Bolton Crook Street passenger station was a purely temporary facility within the Bolton Crook Street goods yard, devised by the LNWR for use while their nearby Great Moor Street station was demolished and rebuilt. It was used as such from August 1871 to September 1874, after which it reverted to use solely for goods.

The temporary passenger station's exact location within the goods yard is believed to be the goods shed on the eastern side of Chandos Street.
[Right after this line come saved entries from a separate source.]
-- ==== Sys2Proof/Machine/Operands.lean ====
section
/-! DEFINITION. The operand forms of the block: byte order of 16-bit quantities (R52 to R54), recognition
of the code values (R85 to R87), and the layout of a frame's bytes (R81 to R84). -/

namespace Sys2Proof

/-- The notation `(hi, lo)` in braces of R8: the 16-bit value whose high byte is `hi` and low byte `lo`. -/
def word (hi lo : Byte) : Word := hi ++ lo

/-- Bits 15 to 8 of a 16-bit value. -/
def hiByte (w : Word) : Byte := w.extractLsb' 8 8

/-- Bits 7 to 0 of a 16-bit value. -/
def loByte (w : Word) : Byte := w.extractLsb' 0 8

/-- The `CK_BYTES` bytes of a 16-bit value, low byte first: the checksum's order on the wire (R54). -/
def littleEndian (w : Word) : List Byte :=
  (List.range params.ckBytes).map fun k => w.extractLsb' (8 * k) 8

/-- The two bytes of a 16-bit value, high byte first: the extended length's order on the wire (R52). -/
def bigEndian (w : Word) : List Byte := [hiByte w, loByte w]

/-- The three recognised control values (R85). -/
def isControl (b : Byte) : Bool := b == params.ctlSof || b == params.ctlEot || b == params.ctlAck

/-- The three recognised message types (R86). -/
def isMessageType (b : Byte) : Bool :=
  b == params.mtCommand || b == params.mtResponse || b == params.mtNotification

/-- The bytes of a StartOfFrame frame with a one-byte length (R81): `region` is the `message_id` and the
payload, its size the length value; `ck` is the checksum value. -/
def sofShortBytes (mtype seq : Byte) (region : List Byte) (ck : Word) : List Byte :=
  params.ctlSof :: seq :: mtype :: BitVec.ofNat 8 region.length :: (region ++ littleEndian ck)

/-- The bytes of a StartOfFrame frame with the extended length (R82). -/
def sofExtBytes (mtype seq : Byte) (region : List Byte) (ck : Word) : List Byte :=
  params.ctlSof :: seq :: mtype :: params.lenEsc ::
    (bigEndian (BitVec.ofNat 16 region.length) ++ (region ++ littleEndian ck))

/-- The bytes of an EndOfTransmission or Acknowledge frame (R83, R84). -/
def pairFrameBytes (ctl mtype seq : Byte) (ck : Word) : List Byte :=
  ctl :: seq :: mtype :: littleEndian ck

end Sys2Proof
end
Sources differ on whether Great Moor St station reopened in September 1874 or April 1875. The original service to Kenyon Junction was provided continuously from 1831 to 1954, but the new, additional service to Manchester Exchange via Roe Green Junction and Walkden Low Level by the London and North Western Railway which did not start until 1 April 1875, when it ran from Great Moor Street. It is therefore possible that Crook Street handed the Kenyon Junction traffic to the new Great Moor Street station in 1874.

Accidents

On 29 October 1875, an accident occurred at Roe Green Junction but the official register of accidents gives no actual details

On 16 March 1918 a goods train from Little Hulton "ran away" on the falling gradients towards Bolton. An alert signalman diverted it into Crook Street depot where it crashed through buffer stops, crossed cobbled land, crashed through a boundary wall and into the cellar of a house on Crook Street. The crew had jumped clear and, remarkably, no-one was hurt.

Closure
After a long period of decline Crook Street goods depot was finally closed to all traffic on 1 October 1967.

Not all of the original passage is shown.